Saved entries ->
* * * *

-- ==== Sys2Proof/Tests/Slice0.lean ====
section
/-!
SUPPORT. The model's own tests: the well-formedness checks refuse an ill-formed term each; every
constructor's words, written out from the encodings of R102 to R134, decode to it; small states on which
an instruction takes one step; and, for each statement with hypotheses, states that meet them. Expected
values are the rules' and the worked programs' of 95_test_vectors.md, by hand.
-/

namespace Sys2Proof.Tests

open Sys2Proof.Machine

set_option Elab.async false

/-! ## Helpers -/

/-- The instruction a decoding gives. -/
def okOf (x : Except Reject Instr) : Option Instr :=
  match x with
  | .ok i => some i
  | .error _ => none

/-- The reason of a rejection. -/
def errOf (x : Except Reject Instr) : Option Reject :=
  match x with
  | .ok _ => none
  | .error r => some r

/-- The next state of an outcome. -/
def after (o : Host.Outcome State Fault Refusal) : Option State :=
  match o with
  | .next t => some t
  | .fault _ => none
  | .refused _ => none

/-- A field of the state after an instruction. -/
def seen {α : Type} (i : Instr) (s : State) (g : State → α) : Option α := (after (exec i s)).map g

/-! ## Well-formedness -/

/-- `CTRL` bits with `HWO`, `ISP` and `IOC`. -/
def ctl : CtrlBits :=
  { hwo := true, lst := false, chn := false, csp := false, isp := true, ioc := true, rsvLo := 0, sid := 0, rsvHi := 0 }

/-- Descriptor operands on ring 2 with a buffer of 512 bytes, for request 7. -/
def trb (c : CtrlBits) (size : Word) : TrbFields := { ep := 2, req := 7, ctrl := c, bpl := 0x90000000, bph := 0, size := size }

theorem test_wf_xfercomplete_ep0 : (Instr.evtEpXfercomplete { ep := 0, rsv := 0, status := 0, param := 0 }).wf = false := by decide
theorem test_wf_xfernotready_ep1 : (Instr.evtEpXfernotready { ep := 1, rsv := 0, status := 0, param := 0 }).wf = false := by decide
theorem test_wf_starttransfer_link_slot : (Instr.depcmdStarttransfer 2 255 0).wf = false := by decide
theorem test_wf_depstartcfg_base_1 : (Instr.depcmdDepstartcfg 1).wf = false := by decide
theorem test_wf_trb_csp : (Instr.trbNormal (trb { ctl with csp := true } 512)).wf = false := by decide
theorem test_wf_trb_rsvLo : (Instr.trbControlSetup (trb { ctl with rsvLo := 1 } 8)).wf = false := by decide
theorem test_wf_trb_sid : (Instr.trbIsoc (trb { ctl with sid := 0x8000 } 512)).wf = false := by decide
theorem test_wf_trb_rsvHi : (Instr.trbLink (trb { ctl with rsvHi := 2 } 0)).wf = false := by decide
theorem test_wf_trb_pcm1 : (Instr.trbIsocFirst (trb ctl 0x01000200)).wf = false := by decide
theorem test_wf_trb_trbsts : (Instr.trbControlData (trb ctl 0x80000200)).wf = false := by decide
theorem test_wf_trb_status2_size_rsv : (Instr.trbControlStatus2 (trb ctl 0x04000000)).wf = false := by decide
theorem test_wf_trb_status3_csp : (Instr.trbControlStatus3 (trb { ctl with csp := true } 0)).wf = false := by decide
theorem test_wf_accepts : (Instr.trbNormal (trb ctl 512)).wf = true ∧ (Instr.depcmdStarttransfer 2 254 0).wf = true
    ∧ (Instr.evtEpXfercomplete { ep := 2, rsv := 3, status := 0, param := 0 }).wf = true := by decide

* * * *

Aim of the task -> From the records above, reproduce exactly the lines from the one with "a rejection. -/" to the one with "request 7. -/", both included, and no others.

Solution for this problem ->
/-- The reason of a rejection. -/
def errOf (x : Except Reject Instr) : Option Reject :=
  match x with
  | .ok _ => none
  | .error r => some r

/-- The next state of an outcome. -/
def after (o : Host.Outcome State Fault Refusal) : Option State :=
  match o with
  | .next t => some t
  | .fault _ => none
  | .refused _ => none

/-- A field of the state after an instruction. -/
def seen {α : Type} (i : Instr) (s : State) (g : State → α) : Option α := (after (exec i s)).map g

/-! ## Well-formedness -/

/-- `CTRL` bits with `HWO`, `ISP` and `IOC`. -/
def ctl : CtrlBits :=
  { hwo := true, lst := false, chn := false, csp := false, isp := true, ioc := true, rsvLo := 0, sid := 0, rsvHi := 0 }

/-- Descriptor operands on ring 2 with a buffer of 512 bytes, for request 7. -/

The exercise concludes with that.